-- ==== Sys2Proof/Config.lean ====
section
/-! DEFINITION. What an implementation fixes (spec/00_scope.md R6) and what the environment is free to answer
(spec/41_timeout_guard.md R120 to R122, spec/93_implementation_defined.md U12). -/
namespace Sys2Proof

/-- The eleven recognised BusStatus values (R6, R84); parameters, not constants of the block. -/
structure StatusCodes where
  start : Byte
  repStart : Byte
  mtSlaAck : Byte
  mtSlaNack : Byte
  mtDataAck : Byte
  mtDataNack : Byte
  lostArb : Byte
  mrSlaAck : Byte
  mrSlaNack : Byte
  mrDataAck : Byte
  mrDataNack : Byte
  deriving DecidableEq, Repr

/-- All eleven values, in the order of R6's table. -/
def StatusCodes.toList (c : StatusCodes) : List Byte :=
  [c.start, c.repStart, c.mtSlaAck, c.mtSlaNack, c.mtDataAck, c.mtDataNack, c.lostArb, c.mrSlaAck, c.mrSlaNack,
    c.mrDataAck, c.mrDataNack]

/-- The constraint of R84: pairwise distinct, each in 8..255. -/
abbrev StatusCodes.Valid (c : StatusCodes) : Prop := c.toList.Nodup ∧ ∀ x ∈ c.toList, 8 ≤ x.toNat

/-- The parameters of R6 that are OPEN, with the ranges R6 and R84 require of them. IDXW follows (`Params.idxw`),
TOW = 16 and NOWW = 32 are the types `Word16` and `Millis`. -/
structure Params where
  /-- `C`, the capacity of the ReceiveBuffer. -/
  capacity : Nat
  /-- `TIMEOUT_RESET`. -/
  timeoutReset : Word16
  /-- The eleven `ST_*` values. -/
  codes : StatusCodes
  /-- `C ≥ 1` (R6). -/
  capacity_pos : 1 ≤ capacity
  /-- `C ≤ 65535` (R6). -/
  capacity_le : capacity ≤ 65535
  /-- R84's constraint on the `ST_*` values. -/
  codes_valid : codes.Valid
  deriving DecidableEq, Repr

/-- `IDXW`: 8 when `C ≤ 255`, else 16 (R6). -/
def Params.idxw (p : Params) : Nat := if p.capacity ≤ 255 then 8 else 16

/-- An IDXW-bit quantity: `total`, `available` (R6, R20, R22). -/
abbrev Params.Index (p : Params) : Type := BitVec p.idxw

/-- PRESUMED (log 2): the default `ST_*` values of R6, which the spec marks as general knowledge. Unsafe only for a
statement about `State.reset` itself. -/
def StatusCodes.default : StatusCodes :=
  { start := 0x08, repStart := 0x10, mtSlaAck := 0x18, mtSlaNack := 0x20, mtDataAck := 0x28, mtDataNack := 0x30,
    lostArb := 0x38, mrSlaAck := 0x40, mrSlaNack := 0x48, mrDataAck := 0x50, mrDataNack := 0x58 }

/-- DESIGN CHOICE (log 1): the defaults of R6, which `State.reset` takes. -/
def Params.default : Params :=
  { capacity := 32, timeoutReset := 0, codes := StatusCodes.default,
    capacity_pos := by decide, capacity_le := by decide, codes_valid := by decide }

/-- What one poll of a guarded wait sees (R124): the flag read (`HB.Complete()`, or `HB.StopBusy()` in a stop) and
the time read when the timeout is tested. -/
structure Poll where
  flag : Bool
  now : Millis
  deriving DecidableEq, Repr, Inhabited

/-- The environment's answer to one action (U12): the time the primitive starts, the polls it sees in this step, the
status and the data byte. Status and byte belong to the action they are given with (R121 (b)). -/
structure Answer where
  /-- `now_ms` when the primitive records its start time (R24). -/
  now0 : Millis
  /-- The polls of this step, in order; a wait they do not decide goes on in the next step. -/
  polls : List Poll
  /-- `HB.Status()` after the action. -/
  status : Byte
  /-- `HB.RxData()` after a receive. -/
  rxData : Byte
  deriving DecidableEq, Repr, Inhabited

/-- FREE VALUE (log 5): what the controller and the clock answer to an action about which nothing is settled. -/
opaque Config.freeAnswer : Nat → Answer

end Sys2Proof
end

#####

Task to complete
Please reproduce exactly the lines in the listing above from the one containing "c.mrDataAck, c.mrDataNack]" through the one containing "capacity_pos := by", both included, and nothing more.

Result for this exercise
    c.mrDataAck, c.mrDataNack]

/-- The constraint of R84: pairwise distinct, each in 8..255. -/
abbrev StatusCodes.Valid (c : StatusCodes) : Prop := c.toList.Nodup ∧ ∀ x ∈ c.toList, 8 ≤ x.toNat

/-- The parameters of R6 that are OPEN, with the ranges R6 and R84 require of them. IDXW follows (`Params.idxw`),
TOW = 16 and NOWW = 32 are the types `Word16` and `Millis`. -/
structure Params where
  /-- `C`, the capacity of the ReceiveBuffer. -/
  capacity : Nat
  /-- `TIMEOUT_RESET`. -/
  timeoutReset : Word16
  /-- The eleven `ST_*` values. -/
  codes : StatusCodes
  /-- `C ≥ 1` (R6). -/
  capacity_pos : 1 ≤ capacity
  /-- `C ≤ 65535` (R6). -/
  capacity_le : capacity ≤ 65535
  /-- R84's constraint on the `ST_*` values. -/
  codes_valid : codes.Valid
  deriving DecidableEq, Repr

/-- `IDXW`: 8 when `C ≤ 255`, else 16 (R6). -/
def Params.idxw (p : Params) : Nat := if p.capacity ≤ 255 then 8 else 16

/-- An IDXW-bit quantity: `total`, `available` (R6, R20, R22). -/
abbrev Params.Index (p : Params) : Type := BitVec p.idxw

/-- PRESUMED (log 2): the default `ST_*` values of R6, which the spec marks as general knowledge. Unsafe only for a
statement about `State.reset` itself. -/
def StatusCodes.default : StatusCodes :=
  { start := 0x08, repStart := 0x10, mtSlaAck := 0x18, mtSlaNack := 0x20, mtDataAck := 0x28, mtDataNack := 0x30,
    lostArb := 0x38, mrSlaAck := 0x40, mrSlaNack := 0x48, mrDataAck := 0x50, mrDataNack := 0x58 }

/-- DESIGN CHOICE (log 1): the defaults of R6, which `State.reset` takes. -/
def Params.default : Params :=
  { capacity := 32, timeoutReset := 0, codes := StatusCodes.default,
    capacity_pos := by decide, capacity_le := by decide, codes_valid := by decide }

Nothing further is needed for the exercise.